* _THE PROBLEM_
The records below hold a stretch from the line with "l with expect" through the line with "[], retries := 0, asked := 0"; return exactly those lines, ends included, and nothing more.
----
-- ==== Sys2Proof/Machine/Fabric.lean ====
section
/-! DEFINITION. The Trepin fabric: links and their units, what a gateway does with a packet it receives,
multicast, timeouts, retries, key slots and the pod time base (R309, R339 to R358). -/

namespace Sys2Proof.Machine

open Sys2Proof

/-! ### Links (R339, R340) -/

/-- A link. -/
def State.link (s : State) (p : BitVec 4) : LinkState := s.fab.links[p.toNat]'(p.isLt)

/-- ASEQ covers units: they leave the window, and waiting flits are sent (R340). -/
def LinkState.covered (l : LinkState) (aseq : BitVec 12) : LinkState :=
  match l.window.findIdx? fun u => u.fseq == aseq with
  | some i =>
    let l := { l with window := l.window.drop (i + 1), asked := 0 }
    let room := replayWindow - l.window.length
    (l.waiting.take room).foldl (fun l f => l.sendUnit 1 f) { l with waiting := l.waiting.drop room }
  | none => l

/-- A unit that carries no flit: idle, replay request or retrain (R339). -/
def LinkState.control (l : LinkState) (lt : BitVec 4) : LinkState := l.sendUnit lt (List.replicate 64 0)

/-- An idle unit follows what has been received, so that ASEQ reaches the peer (R339). The stream of units is
continuous; the model sends one for each unit it accepts, while the replay window has room (DESIGN CHOICE, log 87). -/
def LinkState.idle (l : LinkState) : LinkState := if l.window.length < replayWindow then l.control 0 else l

/-- DETAIL of a Trepin link event; the lane group and the peer's port are not given (R367; DESIGN CHOICE, log 3). -/
def linkDetail (p : BitVec 4) (fseq : BitVec 12) : Nat :=
  fseq.toNat + 2 ^ 12 * (Config.laneGroup p fseq).toNat + 2 ^ 16 + 2 ^ 20 * (Config.linkPeer p).toNat

/-- Logs an event of a port: its die is the port's (R291). -/
def State.logLink (s : State) (p : BitVec 4) (code : BitVec 8) (fseq : BitVec 12) : State :=
  s.addLog 2 code (bits p 2 2) (p.setWidth 8) (linkDetail p fseq)

/-- A unit in error or out of order is dropped and a replay is asked for; the eighth request in a row for one
unit makes the link retrain (R340). -/
def State.askReplay (s : State) (p : BitVec 4) : State :=
  let l := s.link p
  let s := (s.updLink p fun l => { l.control 2 with retries := l.retries + 1 }).logLink p 0x01 l.expect
  if 8 ≤ l.retries + 1 then { s with agenda := .event .retrain (.port p) :: s.agenda } else s

/-! ### Packets from flits (R342) -/

/-- A little-endian field of a header. -/
def hdr (l : List Byte) (o n : Nat) : Nat := natOfBytes ((l.drop o).take n)

/-- Data flits the header announces. -/
def hdrNdat (l : List Byte) : Nat := hdr l 19 1

/-- Flits of the packet whose header this is; a header with NDAT past 32 stands alone. -/
def packetSize (l : List Byte) : Nat :=
  let n := hdrNdat l
  if n ≤ 32 then 1 + n + (n + 3) / 4 else 1

/-- The reserved bits of a header are zero. -/
def hdrResZero (l : List Byte) : Bool :=
  decide (hdr l 0 2 < 2 ^ 12) && decide (hdr l 2 2 < 2 ^ 12) && decide (hdr l 4 2 < 2 ^ 10)
    && decide (hdr l 7 1 < 8) && decide (hdr l 8 8 < 2 ^ 44) && decide (hdr l 18 1 < 128)
    && decide (hdr l 40 8 < 2 ^ 56) && hdr l 48 8 == 0 && decide (hdrNdat l ≤ 32)

/-- The packet of a whole list of flits. -/
def packetOf (flits : List (List Byte)) : Packet :=
  let h := flits.headD []
  let n := hdrNdat h
  let data := (flits.drop 1).take n
  let tags := (flits.drop (1 + n)).flatten
  let f := hdr h 7 1
  { dmod := BitVec.ofNat 12 (hdr h 0 2), smod := BitVec.ofNat 12 (hdr h 2 2)
    score := BitVec.ofNat 10 (hdr h 4 2), type := BitVec.ofNat 8 (hdr h 6 1)
    kix := f % 2 == 1, mc := f / 2 % 2 == 1, psn := f / 4 % 2 == 1
    addr := BitVec.ofNat 44 (hdr h 8 8), pcid := BitVec.ofNat 16 (hdr h 16 2)
    cls := BitVec.ofNat 4 (hdr h 18 1), scope := BitVec.ofNat 3 (hdr h 18 1 / 16)
    pid := BitVec.ofNat 32 (hdr h 20 4), slot := BitVec.ofNat 32 (hdr h 24 4)
    aux := BitVec.ofNat 32 (hdr h 28 4), opnd := BitVec.ofNat 64 (hdr h 32 8)
    fcid := BitVec.ofNat 56 (hdr h 40 8), resZero := hdrResZero h
    lines := data.mapIdx fun i d =>
      ⟨BitVec.ofNat 64 (hdr tags (16 * i) 8), BitVec.ofNat 64 (hdr tags (16 * i + 8) 8), d⟩
    htag := BitVec.ofNat 64 (hdr h 56 8) }

/-- Adds units received by a port. -/
def addSeen (l : List (BitVec 4 × Nat)) (p : BitVec 4) (n : Nat) : List (BitVec 4 × Nat) :=
  if l.any fun x => x.1 == p then l.map fun x => if x.1 = p then (p, x.2 + n) else x else l ++ [(p, n)]

/-- A whole packet has come in by a port: it waits for its gateway, and its units count toward the release
of an old key slot (R346). -/
def State.packetIn (s : State) (port : BitVec 4) (flits : List (List Byte)) : State :=
  let p := packetOf flits
  (s.inbound port p).updPeer p.smod fun q => if p.kix = q.recvIx then { q with seen := addSeen q.seen port flits.length } else q

/-- A flit of a unit accepted in order (R340). -/
def State.acceptFlit (s : State) (p : BitVec 4) (u : LinkUnit) : State :=
  let rx := (s.link p).rx ++ [u.flit]
  let whole := decide (packetSize (rx.headD []) ≤ rx.length)
  let s := s.updLink p fun l => { l with rx := if whole then [] else rx }
  if whole then s.packetIn p rx else s

/-- LINK_UNIT: a unit of any kind is taken in FSEQ order, or dropped with a replay request (R340). -/
def takeUnit (s : State) (p : BitVec 4) (u : LinkUnit) : State :=
  let l := s.link p
  if !l.up then s
  else if u.crc ≠ unitCrc u ∨ u.fseq ≠ l.expect then s.askReplay p
  else
    let s := s.updLink p fun l =>
      (LinkState.covered { l with expect := l.expect + 1, acked := u.fseq, retries := 0 } u.aseq).idle
    match u.lt.toNat with
    | 1 => s.acceptFlit p u
    | 2 => { s with agenda := .event .replayRequest (.replay p (u.aseq + 1)) :: s.agenda }
    | 3 => { s with agenda := .event .retrain (.port p) :: s.agenda }
    | _ => s

/-- LINK_UNIT (R340). -/
def execLinkUnit (s : State) : Host.Outcome State Fault Refusal :=
  event (match s.occ with
    | .unit p u => takeUnit s p u
    | _ => s)

/-- REPLAY_REQUEST: every unit from the named one onward is resent as first sent; the eighth request in a row
for it makes the link retrain (R340). -/
def replayFrom (s : State) (p : BitVec 4) (first : BitVec 12) : State :=
  let l := s.link p
  let n := if l.askedFor = first ∧ 0 < l.asked then l.asked + 1 else 1
  let s := (s.updLink p fun l => { l with
    out := l.out ++ l.window.dropWhile fun u => u.fseq != first
    asked := n, askedFor := first }).logLink p 0x01 first
  if 8 ≤ n then { s with agenda := .event .retrain (.port p) :: s.agenda } else s

/-- REPLAY_REQUEST (R340). -/
def execReplayRequest (s : State) : Host.Outcome State Fault Refusal :=
  event (match s.occ with
    | .replay p first => if (s.link p).up then replayFrom s p first else s
    | _ => s)

/-- RETRAIN (R340). -/
def execRetrain (s : State) : Host.Outcome State Fault Refusal :=
  event (match s.occ with
    | .port p =>
      if (s.link p).up then
        (s.updLink p fun l => { l.control 3 with retries := 0, asked := 0 }).logLink p 0x02 (s.link p).expect
      else s
    | _ => s)

/-- The modules of the route table that no port reaches. -/
def State.lostModules (s : State) : List (BitVec 12) :=
  (s.fab.routes.map (·.1)).filter fun m => (s.routePorts m).isEmpty

/-- LINK_DOWN: the port leaves routing, and what it had not delivered is lost (R340, R373). -/
def execLinkDown (s : State) : Host.Outcome State Fault Refusal :=
  event (match s.occ with
    | .port p =>
      if (s.link p).up then
        let s := (s.updLink p fun l => { l with up := false, window := [], waiting := [], rx := [], retries := 0, asked := 0
          }).logLink p 0x03 (s.link p).next
        { s with svc := { s.svc with unreachable := (s.svc.unreachable ++ s.lostModules).dedup } }
      else s
    | _ => s)

/-! ### The gateway's checks (R343, R345, R346) -/

/-- DETAIL of a fabric event (R367). -/
def fabDetail (m : BitVec 12) (a : Nat) : Nat := m.toNat + 2 ^ 12 * (a % 2 ^ 44)

/-- Logs a fabric event at a unit, given by its die and its core, stack or port (R366, R367). -/
def State.logFabric (s : State) (u : BitVec 2 × BitVec 8) (code : BitVec 8) (m : BitVec 12) (a : Nat) : State :=
  s.addLog 4 code u.1 u.2 (fabDetail m a)

/-- The die and the number of a port (R366). -/
def portUnit (port : BitVec 4) : BitVec 2 × BitVec 8 := (bits port 2 2, port.setWidth 8)

/-- The die and the number of a core (R366). -/
def coreUnit (id : BitVec 10) : BitVec 2 × BitVec 8 := (coreDie id, bits id 0 8)

/-- TYPE and the reserved bits are as R343 wants them. -/
def packetForm (p : Packet) : Bool := decide (1 ≤ p.type.toNat) && decide (p.type.toNat ≤ 0x0C) && p.resZero

/-- HTAG verifies under the slot KIX names; an empty slot counts as a failure (R345, R346). -/
def State.headerOk (s : State) (p : Packet) : Bool :=
  match s.recvKey p with
  | some k => headerTag k p == p.htag
  | none => false

/-- The bound context of a packet's PCID whose peer set holds its source (R346). -/
def State.boundContext (s : State) (p : Packet) : Option Context :=
  s.contexts.find? fun x => x.pcid == p.pcid && decide (x.modLo.toNat ≤ p.smod.toNat)
    && decide (p.smod.toNat ≤ x.modHi.toNat)

/-- What a gateway finds in a packet: it is dropped, refused with 0x06, or admitted for a context. -/
inductive Gate where
  | drop (s : State)
  | refuse (s : State)
  | admits (s : State) (x : Context) (k : KeySlot)

/-- A module lies in the peer set of an open context (R346). -/
def State.isKnown (s : State) (m : BitVec 12) : Bool :=
  s.contexts.any fun x => decide (x.modLo.toNat ≤ m.toNat) && decide (m.toNat ≤ x.modHi.toNat)

/-- The gateway's port at which a packet stands. -/
def State.portFor (s : State) (p : Packet) : BitVec 4 :=
  ((s.fab.arrived.find? fun i => i.packet == p).map (·.port)).getD 0

/-- A packet leaves the list of those that wait. -/
def State.takeOut (s : State) (p : Packet) : State :=
  { s with fab := { s.fab with arrived := s.fab.arrived.eraseP fun i => i.packet == p } }

/-- The checks of every packet (R343 to R346): one of a module outside every peer set is refused whatever its tag. -/
def State.gate (s : State) (p : Packet) : Gate :=
  let port := s.portFor p
  let s := s.takeOut p
  let log (s : State) (code : BitVec 8) : State := s.logFabric (portUnit port) code p.smod p.addr.toNat
  if !packetForm p then .drop (log s 0x02)
  else if !(s.isKnown p.smod) then .refuse (State.refusePacket (log s 0x05) port p)
  else match s.recvKey p with
    | some k =>
      if headerTag k p = p.htag then
        match s.boundContext p with
        | some x => .admits s x k
        | none => .refuse (State.refusePacket (log s 0x05) port p)
      else .drop (log (log s 0x01) 0x02)
    | none => .drop (log (log s 0x01) 0x02)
----
* _EXERCISE RESULT_
      (LinkState.covered { l with expect := l.expect + 1, acked := u.fseq, retries := 0 } u.aseq).idle
    match u.lt.toNat with
    | 1 => s.acceptFlit p u
    | 2 => { s with agenda := .event .replayRequest (.replay p (u.aseq + 1)) :: s.agenda }
    | 3 => { s with agenda := .event .retrain (.port p) :: s.agenda }
    | _ => s

/-- LINK_UNIT (R340). -/
def execLinkUnit (s : State) : Host.Outcome State Fault Refusal :=
  event (match s.occ with
    | .unit p u => takeUnit s p u
    | _ => s)

/-- REPLAY_REQUEST: every unit from the named one onward is resent as first sent; the eighth request in a row
for it makes the link retrain (R340). -/
def replayFrom (s : State) (p : BitVec 4) (first : BitVec 12) : State :=
  let l := s.link p
  let n := if l.askedFor = first ∧ 0 < l.asked then l.asked + 1 else 1
  let s := (s.updLink p fun l => { l with
    out := l.out ++ l.window.dropWhile fun u => u.fseq != first
    asked := n, askedFor := first }).logLink p 0x01 first
  if 8 ≤ n then { s with agenda := .event .retrain (.port p) :: s.agenda } else s

/-- REPLAY_REQUEST (R340). -/
def execReplayRequest (s : State) : Host.Outcome State Fault Refusal :=
  event (match s.occ with
    | .replay p first => if (s.link p).up then replayFrom s p first else s
    | _ => s)

/-- RETRAIN (R340). -/
def execRetrain (s : State) : Host.Outcome State Fault Refusal :=
  event (match s.occ with
    | .port p =>
      if (s.link p).up then
        (s.updLink p fun l => { l.control 3 with retries := 0, asked := 0 }).logLink p 0x02 (s.link p).expect
      else s
    | _ => s)

/-- The modules of the route table that no port reaches. -/
def State.lostModules (s : State) : List (BitVec 12) :=
  (s.fab.routes.map (·.1)).filter fun m => (s.routePorts m).isEmpty

/-- LINK_DOWN: the port leaves routing, and what it had not delivered is lost (R340, R373). -/
def execLinkDown (s : State) : Host.Outcome State Fault Refusal :=
  event (match s.occ with
    | .port p =>
      if (s.link p).up then
        let s := (s.updLink p fun l => { l with up := false, window := [], waiting := [], rx := [], retries := 0, asked := 0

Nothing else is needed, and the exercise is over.